Vadim Vacarciuc

Personal information
- Born: October 1, 1972 (age 53)

Medal record
Men's Weightlifting
Representing Moldova
World Championships
| Bronze medal – third place | 1995 Guangzhou | – 83 kg |
| Bronze medal – third place | 2003 Vancouver | – 94 kg |
European Championships
| Silver medal – second place | 2000 Sofia | – 94 kg |
| Bronze medal – third place | 1994 Sokolov | – 83 kg |

= Vadim Vacarciuc =

Moldovan weightlifter (born 1972)

Vadim Vacarciuc (born 1 October 1972) is a retired weightlifter from Moldova. He competed in four consecutive Summer Olympics for his native Eastern European country, starting in 1996.
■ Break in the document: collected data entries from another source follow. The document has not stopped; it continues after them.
/-- Sum of ELEC over powered bays. -/
def elecSum (s : State) : Nat := allPorts.foldl (fun a p => if s.bayOn p then a + s.elec (s.modelNo p) else a) 0
/-- A port's contribution to the half-cycle `j` places on. -/
def portLoadAt (x : Port) (j : Nat) : Nat :=
  match x.load with
  | some (l, c) => l.getD j c
  | none => 0
/-- Sum of the contributions of bound and started drives. -/
def loadSum (s : State) (j : Nat) : Nat := s.ports.foldl (fun a p => a + portLoadAt p.2 j) 0
/-- Signed CORR. -/
def State.corr (s : State) : Int := sgn (s.reg 0x350 0x140).toNat 16
/-- The predicted load `j` half-cycles on (R288). -/
def predicted (s : State) (j : Nat) : Int :=
  Int.ofNat (s.regF 0x350 0x134 0 16 + elecSum s + loadSum s j) + s.corr
/-- PWR_MEAS[15:0]: the highest prediction in the ring. -/
def measUpdate (s : State) : State :=
  let base := Int.ofNat (s.regF 0x350 0x134 0 16 + elecSum s) + s.corr
  s.setRegF 0x350 0x148 0 16 (min 65535 ((rangeFrom 0 384).foldl (fun a j => max a (base + Int.ofNat (loadSum s j)).toNat) 0))

/-! ### Admission (R289) -/

/-- Start of the present half-cycle, in Belfry time units. -/
def halfStart (s : State) : Nat := s.time / 32768 * 32768

/-- Every half-cycle fits with the member started `k` half-cycles on. -/
def fitsAt (s : State) (pred : List Int) (adds : List Nat) (c k : Nat) : Bool :=
  (rangeFrom k 384).all fun h => decide (pred.getD h 0 + Int.ofNat (adds.getD (h - k) c) ≤ Int.ofNat s.pwr.budget)

/-- Binds a member to comparator BCMP32 + c, to start `k` half-cycles on. -/
def bindAt (s : State) (p c k : Nat) (adds : List Nat) : State :=
  let t := halfStart s + k * 32768 + s.regF 0x350 0x144 0 5 * 1024
  let s1 := armBcmp (s.setBcmpTarget (32 + c) t) c true
  let s2 := (s1.setBind c (2 ^ 31 + p)).setMstate p 3
  { s2.setPort p { s2.port p with load := some (List.replicate k 0 ++ adds, s.curve (s.modelNo p) 255) } with
    pwr := { s2.pwr with queue := s2.pwr.queue.filter (· ≠ p), bound := s2.pwr.bound ++ [p] } }

/-- One pass over the queued members (R289). -/
def admitAll (s : State) : List Nat → State
  | [] => s
  | p :: t =>
    match firstNat (fun c => !(regBit (s.bindWord c) 31)) (rangeFrom 0 32) with
    | none => s
    | some c =>
      let adds := addList s p
      let c255 := s.curve (s.modelNo p) 255
      let fixed := s.regF 0x350 0x134 0 16 + elecSum s
      if adds.any (fun a => decide (s.pwr.budget < fixed + a)) || decide (s.pwr.budget < fixed + c255) then
        admitAll ((exclude s p 3).irqBit 0x350 4) t
      else
        let lead := s.regF 0x350 0x144 16 5
        let look := max 1 (s.regF 0x350 0x144 8 6)
        let pred := (rangeFrom 0 (lead + look + 384)).map (predicted s)
        match firstNat (fitsAt s pred adds c255) (rangeFrom lead look) with
        | some k => admitAll (bindAt s p c k adds) t
        | none => s

/-- The ring advances one place (R288). -/
def ringAdvance (s : State) : State :=
  let s1 : State := { s with pwr := { s.pwr with prev := loadSum s 0 } }
  (s1.ports.filter fun x => x.2.load.isSome).foldl (fun t x =>
    t.setPort x.1 { t.port x.1 with load := (t.port x.1).load.map fun l => (l.1.drop 1, l.2) }) s1

/-- A half-cycle boundary (R288, R289). -/
def admission (s : State) : State :=
  if s.belf.phase = 0 ∨ s.belf.phase = 0x8000 then
    let s1 := ringAdvance s
    let s2 : State := { s1 with pwr := { s1.pwr with budget := s1.regF 0x350 0x130 0 16 } }
    let s3 := if s2.regB 0x350 oCtl 0 && (s2.pmaster && !s2.pwr.hold) then admitAll s2 s2.pwr.queue else s2
    measUpdate s3
  else s

/-- A bound comparator fires (R289): START is due, or after a LATE firing the member is queued again at the head. -/
def pwrFire (s : State) (c : Nat) (late : Bool) : State :=
  let w := s.bindWord c
  if regBit w 31 then
    let p := regFld w 0 8
    if late then
      let s1 := (unbind s p).setMstate p 2
      { s1 with pwr := { s1.pwr with queue := p :: s1.pwr.queue } }
    else
      let s1 := s.setBind c 0
      { s1 with pwr := { s1.pwr with bound := s1.pwr.bound.filter (· ≠ p), ops := s1.pwr.ops ++ [(p, .start)] } }
  else s

/-! ### Feedback (R290, R291) -/

/-- CORR after a measurement of `meas`. -/
def corrUpdate (s : State) (meas : Nat) : Int :=
  let err := Int.ofNat meas - Int.ofNat (s.regF 0x350 0x134 0 16 + elecSum s + s.pwr.prev)
  let c := s.corr + (err - s.corr) / Int.ofNat (2 ^ s.regF 0x350 0x138 8 4)
  let c1 := if s.regB 0x350 0x138 1 ∧ c < 0 then 0 else c
  max (-32768) (min 32767 c1)

/-- A write of PWR_FBCTL, after which CORR is 0 while FBEN is 0 (R290). -/
def fbctlWrite (s : State) (v : Word32) : State :=
  let s1 := s.setReg 0x350 0x138 (v &&& w32 0xFFFF0F73)
  if regBit v 0 then s1 else measUpdate (s1.setReg 0x350 0x140 0)

/-- The update of a boundary at h0 + 250 µs (R290, R291). -/
def feedbackUpdate (s : State) : State :=
  let fben := s.regB 0x350 0x138 0
  match s.pwr.peak with
  | some p =>
    let meas := ceilDiv p (s.regF 0x350 0x138 16 16)
    let s1 := s.setRegF 0x350 0x140 0 16 (if fben then uns (corrUpdate s meas) 16 else 0)
    let s2 : State := { (s1.setRegF 0x350 oStat 30 1 0).setRegF 0x350 0x148 16 16 (min 65535 meas) with
      pwr := { s1.pwr with peak := none, missed := 0, hold := decide (s1.pwr.budget < meas) } }
    let s3 := s2.setRegF 0x350 oStat 29 1 (b2n (decide (s.pwr.budget < meas)))
    measUpdate (if s.pwr.budget < meas then requeueBound (s3.irqBit 0x350 6) else s3)
  | none =>
    let n := satAdd s.pwr.missed 1 4
    let s1 : State := { s with pwr := { s.pwr with missed := n } }
    if n = 4 then
      let s2 := if s.pwr.missed = 4 then s1 else (s1.setRegF 0x350 oStat 30 1 1).irqBit 0x350 5
      let f := Int.ofNat (s.regF 0x350 0x13C 0 16)
      measUpdate (s2.setRegF 0x350 0x140 0 16 (if fben then uns (max s2.corr (min 32767 f)) 16 else 0))
    else s1

/-! ### Register writes (R285, R286, R287, R295) -/

/-- A set becomes non-empty (DOWN, flag 0) or empty (READY, flag 1) when its membership changes (R284). -/
def setShape (old s : State) (k : Nat) : State :=
  if (old.members k).isEmpty && !(s.members k).isEmpty then (s.setReg 0x351 (0x104 + 8 * k) 0).setReady k false
  else if !(old.members k).isEmpty && (s.members k).isEmpty then (s.setReg 0x351 (0x104 + 8 * k) 3).setReady k true
  else s

/-- A set with members is not DOWN. -/
def setBusy (s : State) (k : Nat) : Bool := !(s.members k).isEmpty && s.setSt k != 0

/-- A write of a port-map word, the page unlocked (R287, R295). -/
def pmapWrite (s : State) (p : Nat) (v : Word32) : State × Option BusCause :=
  let m : Word32 := w32 0xBF0F0000
  let old := s.pmap p
  let new := (old &&& ~~~m) ||| (v &&& m)
  if new = old then (s, none)
  else if (regBit old 31 && setBusy s (regFld old 24 6)) || (regBit new 31 && setBusy s (regFld new 24 6)) then (s, some .binding)
  else if regBit new 31 && !(s.regB (0x360 + regFld new 16 4) 0x100 0) then (s, some .binding)
  else
    let s1 := s.setReg 0x352 (0x100 + 4 * p) new
    (setShape s (setShape s s1 (regFld old 24 6)) (regFld new 24 6), none)

/-- A model is in use by a member of a set that is not DOWN (R295). -/
def modelBusy (s : State) (m : Nat) : Bool := allPorts.any fun p => s.inSet p && (s.modelNo p == m && s.setSt (s.setNo p) != 0)

/-- SET_STAT as read: EXCL and MEMBERS are counted, READY is the flag. -/
def setStatRead (s : State) (k : Nat) : Word32 :=
  let m := s.members k
  w32 ((m.filter fun p => s.excl p != 0).length * 2 ^ 24 + m.length * 2 ^ 16 + b2n (s.dropHold k) * 16 + b2n (s.ready k) * 8 + s.setSt k)

/-- Bits of the PWR_DON words. -/
def donRead (s : State) (i : Nat) : Word32 :=
  w32 ((rangeFrom 0 32).foldl (fun a b => a + (if 32 * i + b < 182 ∧ s.dom (32 * i + b) = true then 2 ^ b else 0)) 0)

end Sys2Proof.Machine
end

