-- ==== Sys2Proof/Machine/PairLink.lean ====
section
/-! DEFINITION. The pair-link supervision and the pair DMA: mirroring, deltas, heartbeat, loss, join, lease
(10_transport_pair.md R309-R320, R322). -/
namespace Sys2Proof.Machine

/-- Identity of the pair DMA (R22). -/
abbrev pairId : MasterId := 21
/-- 64 bits from two words of page 0x324. -/
def State.sup64 (s : State) (off : Nat) : Nat := (s.reg 0x324 off).toNat + 2 ^ 32 * (s.reg 0x324 (off + 4)).toNat
def State.setSup64 (s : State) (off v : Nat) : State :=
  (s.setReg 0x324 off (w32 v)).setReg 0x324 (off + 4) (w32 (v / 2 ^ 32))
/-- Journal epoch. -/
def State.epoch (s : State) : Nat := s.sup64 0x108
def State.setEpoch (s : State) (v : Nat) : State := s.setSup64 0x108 v
/-- Own serial: FZ_SERIAL (R433). -/
def State.serialNo (s : State) : Nat := (s.reg 1 0x100).toNat + 2 ^ 32 * (s.reg 1 0x104).toNat
def State.setPstate (s : State) (v : Nat) : State := s.setRegF 0x324 0x104 0 3 v
def State.setPlink (s : State) (x : PairLink) : State := { s with plink := x }
/-- PAIR_CTL.NOWIT and JOINEN. -/
def State.nowit (s : State) : Bool := s.regB 0x324 0x100 1
def State.joinen (s : State) : Bool := s.regB 0x324 0x100 0

/-! ### The mirror region and the journal (R309) -/

def mirBase (s : State) : Nat := s.sup64 0x130 % 2 ^ 48
def mirSize (s : State) : Nat := s.sup64 0x138 % 2 ^ 48
/-- Address of a journal slot. -/
def jSlot (s : State) (k : Nat) : Nat := s.sup64 0x140 % 2 ^ 48 + k % 65536 * 64

/-! ### PMASTER and the survivor's and fenced device's steps (R283, R315) -/

/-- This device becomes the power master: it drives the bays of its powered sets and queues the members of a set that is
SPINNING (R283, R285, R296). -/
def masterTaken (s : State) : State :=
  if s.pmaster then s
  else
    let s1 := s.setRegF 0x350 oStat 31 1 1
    (rangeFrom 0 64).foldl (fun t k =>
      let st := t.setSt k
      let l := t.liveMembers k
      if st = 0 ∨ st = 1 then t
      else
        let t1 := l.foldl (fun u p => u.setBay p true) t
        if st = 2 then
          let t2 := l.foldl (fun u p => u.setMstate p 2) t1
          { t2 with pwr := { t2.pwr with queue := t2.pwr.queue ++ l } }
        else t1) s1

/-- Every mirror request that awaits MACK completes with LOST (R310). -/
def mirrorEnd (s : State) (m : Mirror) (status : Nat) : State :=
  match dmaWrite s pairId (m.addr + 56) (leBytes 8 (3 + status * 256)) with
  | (s1, some _) => s1
  | (s1, none) => if bit m.w6 13 then dmaRing s1 pairId (fld m.w6 0 6) (fld m.w6 8 5) else s1
def mirrorsLost (s : State) : State :=
  s.plink.mirrors.foldl (fun t m => mirrorEnd t m 2) (s.setPlink { s.plink with mirrors := [] })

/-- A survivor's steps (R315). -/
def survive (s : State) : State :=
  let s1 := masterTaken (homeAll ((s.setEpoch (s.epoch + 1)).setPstate 0) true)
  (fctlWrite s1 2).irqBit 0x324 1

/-- The device serves alone (R317, R319): SOLO, HOME on every enabled queue, power master. -/
def enterSolo (s : State) : State := masterTaken (homeAll (s.setPstate 0) true)

/-- The commands dispatched so far have their completions discarded (R315). -/
def dropDispatched (s : State) : State :=
  { s with qe := { s.qe with ift := s.qe.ift.map fun x => (x.1, x.2.map fun e => { e with drop := true }) } }

/-- The deltas without a DACK are released: a completion formed at intake is written, another one only where the device survives;
a fenced device discards it with its command (R315, R322). -/
def deltasReleased (s : State) (survivor : Bool) : State :=
  let ws := s.qe.waits
  let s1 : State := { s with qe := { s.qe with deltas := [], waits := [] } }
  ws.foldl (fun t w => if survivor || w.ift.isNone then compTail t w.q w.comp w.ift else t) s1

/-- A fenced device's steps (R315). -/
def fencedSteps (s : State) : State := fenceDevice (dropDispatched s)

/-- Loss of the partner (R315). -/
def loss (s : State) : State :=
  if s.nowit || s.plink.lost then s
  else
    let s1 := (s.setPlink { s.plink with lost := true, lastHb := none, offs := [], far := 0, joined := false, loser := false }).irqBit 0x324 0
    if s.plink.lease && !s.fm.selfStop then deltasReleased (mirrorsLost (survive s1)) true
    else deltasReleased (mirrorsLost (fencedSteps s1)) false

/-! ### Messages of the supervision (R314, R316) -/

/-- HB record. -/
def hbRecord (s : State) : List Byte :=
  beBytes 8 s.time ++ beBytes 8 s.epoch ++ [byte s.pstate, byte (b2n s.pmaster + 2 * b2n s.plink.lease)] ++ List.replicate 14 0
Vacarciuc is best known for winning the silver medal in the men's light-heavyweight division (- 94 kg) at the 2000 European Weightlifting Championships in Sofia, Bulgaria. He twice carried the flag for Moldova at the opening ceremony of the Summer Olympics: in 1996 and 2000.

== Political activity ==

Vacarciuc is a member of the Liberal Party of Moldova. In April 2009 polls, he became one of the party's MPs and in the July 2009 polls, he was re-elected. He joined the Liberal Party Reform Council in 2013.

==Arrest==
On 5 June 2024, Vacarciuc was arrested in La Crosse, Wisconsin, United States, on charges of unauthorized use of another person's identification or document.